Ethniquement, les tribus mandchoues appartenaient à la branche toungouse des peuples altaïques, en tant que parents éloignés des Türks et des Mongols. Les langues toungouses du nord comprennent l’Even, l’Evenki, l’Oroqen et le Negidal, celles du sud le Nanai, l’Orok, l’Ulch, l’Oroch, l’Udihe, le Manchu et le Sibe. Le sibe (Xibo 錫伯) est le parent survivant le plus proche du mandchou, et est parlé par le groupe ethnique du même nom, et l’une des minorités ethniques officielles de la République populaire de Chine. Ils vivent dans le Jilin, le Liaoning et le Xinjiang.
La langue mandchoue s’écrit avec une écriture alphabétique empruntée aux Mongols. Elle fut introduite en 1599 par Nurhaci pour remplacer le mongol comme langue officielle de la fédération mandchoue, afin que les textes puissent être écrits en langue mandchoue. L’écriture a été réformée en 1632 par l’ajout de signes diacritiques aux lettres (appelée tongki fuka hergen « écriture avec des points et des cercles »).

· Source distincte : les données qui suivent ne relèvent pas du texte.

-- ==== Sys2Proof/Tests/Slice0.lean ====
section
/-! SUPPORT. The model's own tests: words written out from the spec's encodings, its test vectors, and one small
state each for the host port. Expected results come from spec/, each test says from where. -/

namespace Sys2Proof.Tests

open Sys2Proof.Machine

/-! WellFormed refuses an ill-formed term for each of its checks. -/

/-- TB is an 8-bit field (30_encoding.md R54). -/
theorem test_wellFormed_refuses_tb_256 : ¬ (Instr.encU8 true 256 1 false).WellFormed := by decide

/-- VC is an 8-bit field (30_encoding.md R54). -/
theorem test_wellFormed_refuses_vc_256 : ¬ (Instr.decU8 1 256 false).WellFormed := by decide

theorem test_wellFormed_admits_255 : (Instr.encU8 true 255 255 true).WellFormed := by decide

/-! Decoding: the words are written out field by field, OP VT V TB VC SG RSV (30_encoding.md R50), one for each
constructor. -/

theorem test_decode_encI32 :
    decode 0b0001_000_1_00000010_00000001_1_0000000#32 = .command (.encI32 true 2 1 true) := by decide

theorem test_decode_encF32 :
    decode 0b0001_001_0_00001000_00000010_1_0000000#32 = .command (.encF32 false 8 2 true) := by decide

theorem test_decode_encU8 :
    decode 0b0001_010_1_00000001_00000001_0_0000000#32 = .command (.encU8 true 1 1 false) := by decide

theorem test_decode_encU16 :
    decode 0b0001_011_1_00000010_00000001_0_0000000#32 = .command (.encU16 true 2 1 false) := by decide

theorem test_decode_encU32 :
    decode 0b0001_100_0_00000100_00000001_0_0000000#32 = .command (.encU32 false 4 1 false) := by decide

theorem test_decode_decI32 :
    decode 0b0010_000_0_00000110_00000010_1_0000000#32 = .command (.decI32 6 2 true) := by decide

theorem test_decode_decF32 :
    decode 0b0010_001_0_00001000_00000010_1_0000000#32 = .command (.decF32 8 2 true) := by decide

theorem test_decode_decU8 :
    decode 0b0010_010_0_11111111_00000000_0_0000000#32 = .command (.decU8 255 0 false) := by decide

theorem test_decode_decU16 :
    decode 0b0010_011_0_00000010_00000001_0_0000000#32 = .command (.decU16 2 1 false) := by decide

theorem test_decode_decU32 :
    decode 0b0010_100_0_00000100_00000001_0_0000000#32 = .command (.decU32 4 1 false) := by decide

/-- The decoder's numbering is the opcode table's: bit 31 is the top bit of OP. -/
theorem test_decodeTableWord : decodeTableWord 32 0x13020180 = some (.encF32 true 2 1 true) := by decide

/-- The example words of 30_encoding.md R61. -/
theorem test_encode_examples :
    encode (.encF32 true 2 1 true) = 0x13020180#32 ∧ encode (.decF32 8 2 true) = 0x22080280#32
      ∧ encode (.encU32 false 4 1 false) = 0x18040100#32 := by decide

/-- The assembler text of those words (30_encoding.md R61). -/
theorem test_text :
    (Instr.encF32 true 2 1 true).text = "ENC.F32 2, 1, S, V" ∧ (Instr.decF32 8 2 true).text = "DEC.F32 8, 2, S"
      ∧ (Instr.encU32 false 4 1 false).text = "ENC.U32 4, 1, U, INV" := by decide +kernel

/-! One command each, on a buffer of 8 bytes. -/

/-- The reset state with a buffer of 8 bytes. -/
def small : State := { State.reset with bufTop := 7#16 }

/-- An encode vector: the word, SCALE, VIN, OFFSET and the bytes written there. -/
structure EncVector where
  word : Nat
  scale : Nat
  vin : Nat
  offset : Nat
  bytes : List Byte

/-- The encode writes exactly these bytes, sets NBYTES to their number and leaves STATUS alone. -/
def EncVector.holds (x : EncVector) : Bool :=
  let s := { small with
    scale := BitVec.ofNat 32 x.scale, vin := BitVec.ofNat 32 x.vin, offset := BitVec.ofNat 16 x.offset }
  match step (s.withFetchWord 32 x.word) with
  | .next t =>
    t.pbuf == s.pbuf.writeBytes x.offset x.bytes && t.nbytes.toNat == x.bytes.length
      && t.readReg .status == 0#32 && t.cmd.toNat == x.word
  | _ => false

/-- A decode vector: the word, SCALE, OFFSET, the bytes of the field, VOUT and VALID. -/
structure DecVector where
  word : Nat
  scale : Nat
  offset : Nat
  bytes : List Byte
  vout : Nat
  valid : Bool

/-- The decode gives this VOUT and VALID, starting from the opposite VALID, and writes no byte. -/
def DecVector.holds (x : DecVector) : Bool :=
  let s := { small with
    scale := BitVec.ofNat 32 x.scale, offset := BitVec.ofNat 16 x.offset, vout := 0x55555555#32,
    valid := !x.valid, pbuf := Memory.writeBytes [] x.offset x.bytes }
  match step (s.withFetchWord 32 x.word) with
  | .next t =>
    t.vout.toNat == x.vout && t.readReg .status == (if x.valid then 1#32 else 0#32)
      && t.nbytes.toNat == x.bytes.length && t.pbuf == s.pbuf
  | _ => false

/-- A faulting word: SCALE, VIN, OFFSET and the fault code it records. -/
structure FaultVector where
  word : Nat
  scale : Nat
  vin : Nat
  offset : Nat
  code : Nat

/-- The command faults: STATUS reads (code << 4) | 2, NBYTES is 0 and PBUF and VOUT are as before. -/
def FaultVector.holds (x : FaultVector) : Bool :=
  let s := { small with
    scale := BitVec.ofNat 32 x.scale, vin := BitVec.ofNat 32 x.vin, offset := BitVec.ofNat 16 x.offset,
    nbytes := 4#3, vout := 0x55555555#32 }
  match step (s.withFetchWord 32 x.word) with
  | .next t =>
    (t.readReg .status).toNat == x.code * 16 + 2 && t.nbytes == 0#3 && t.pbuf == s.pbuf && t.vout == s.vout
      && t.cmd.toNat == x.word
  | _ => false

/-- Vectors E-I32-1 to E-I32-11 of 95_test_vectors.md. -/
def encI32Vectors : List EncVector :=
  [
    ⟨0x11010180, 0x3F800000, 0xFFFFFF85, 0, [0x85]⟩,
    ⟨0x11040180, 0x3F800000, 0x12345678, 0, [0x12, 0x34, 0x56, 0x78]⟩,
    ⟨0x11020180, 0x3F800000, 0x12345678, 0, [0x56, 0x78]⟩,
    ⟨0x11020180, 0x3F800000, 0x00017F7F, 0, [0x7F, 0x7F]⟩,
    ⟨0x11020100, 0x3F800000, 0xFFFFFFFF, 0, [0xFF, 0xFF]⟩,
    ⟨0x11010180, 0x3F800000, 0x0000007F, 0, [0x7F]⟩,
    ⟨0x11060200, 0x3F800000, 0x00123456, 0, [0x12, 0x34, 0x56]⟩,
    ⟨0x11040180, 0x3F800000, 0x7F7F7F7F, 0, [0x7F, 0x7F, 0x7F, 0x7F]⟩,
    ⟨0x10020180, 0x3F800000, 0x12345678, 0, [0x7F, 0x7F]⟩,
    ⟨0x10060200, 0x3F800000, 0x00000000, 0, [0xFF, 0xFF, 0xFF]⟩,
    ⟨0x11020180, 0x00000000, 0x00000005, 0, [0x00, 0x05]⟩ ]

theorem test_encI32Vectors : encI32Vectors.all EncVector.holds = true := by decide +kernel

/-- Vectors E-F32-1 to E-F32-17 of 95_test_vectors.md. -/
def encF32VectorsA : List EncVector :=
  [
    ⟨0x13020180, 0x42C80000, 0x41BB999A, 0, [0x09, 0x29]⟩,
    ⟨0x13020180, 0x42C80000, 0xC0A80000, 0, [0xFD, 0xF3]⟩,
    ⟨0x13020180, 0x42C80000, 0x80000000, 0, [0x00, 0x00]⟩,
    ⟨0x13020180, 0x42C80000, 0x3BA3D70A, 0, [0x00, 0x00]⟩,
    ⟨0x13020180, 0x42C80000, 0x3C75C28F, 0, [0x00, 0x01]⟩,
    ⟨0x13020180, 0x42C80000, 0x3CCCCCCD, 0, [0x00, 0x03]⟩,
    ⟨0x13020180, 0x3F800000, 0x40200000, 0, [0x00, 0x02]⟩,
    ⟨0x13020180, 0x3F800000, 0x40600000, 0, [0x00, 0x04]⟩,
    ⟨0x13020180, 0x3F800000, 0xC0200000, 0, [0xFF, 0xFE]⟩,
    ⟨0x13020180, 0x42C80000, 0x43A3D5C3, 0, [0x7F, 0xFF]⟩,
    ⟨0x13020180, 0x42C80000, 0x43C80000, 0, [0x9C, 0x40]⟩,
    ⟨0x13020180, 0x42C80000, 0xC3C80000, 0, [0x63, 0xC0]⟩,
    ⟨0x13040180, 0x3F800000, 0x4F32D05E, 0, [0x7F, 0xFF, 0xFF, 0xFF]⟩,
    ⟨0x13040180, 0x3F800000, 0xCF32D05E, 0, [0x80, 0x00, 0x00, 0x00]⟩,
    ⟨0x13040100, 0x3F800000, 0x4F9502F9, 0, [0xFF, 0xFF, 0xFF, 0xFF]⟩,
    ⟨0x13010100, 0x3F800000, 0xBF800000, 0, [0x00]⟩,
    ⟨0x13020180, 0x42C80000, 0x43A331EC, 0, [0x7F, 0x7F]⟩ ]

theorem test_encF32VectorsA : encF32VectorsA.all EncVector.holds = true := by decide +kernel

Les tribus mandchoues seraient les descendants des tribus de la fédération des Jurchens (appelés en chinois Nüzhen 女真) qui avaient vécu dans la même région et avaient autrefois fondé la dynastie Jin, qui a conquis le nord de la Chine. Les tribus mandchoues avant le changement de nom de la dynastie de Nurhaci doivent donc être correctement appelées Jurchens, et non Manchus. Les tribus jurchen vivant dans les préfectures de Jianzhou 建州 (région montagneuse au nord de la frontière de la RPD de Corée) et de Haixi 海西 (parties orientales du Heilongjiang et de la province russe Primorsky Krai) étaient les plus importantes des tribus jurchen et constituaient la souche fondatrice des futurs Mandchous. En chinois, les Jurchens étaient appelés Nüzhen (lire aussi Ruzhen) ou Nüzhi 女直, en mandchou Jusen, Jušen ou Nioji.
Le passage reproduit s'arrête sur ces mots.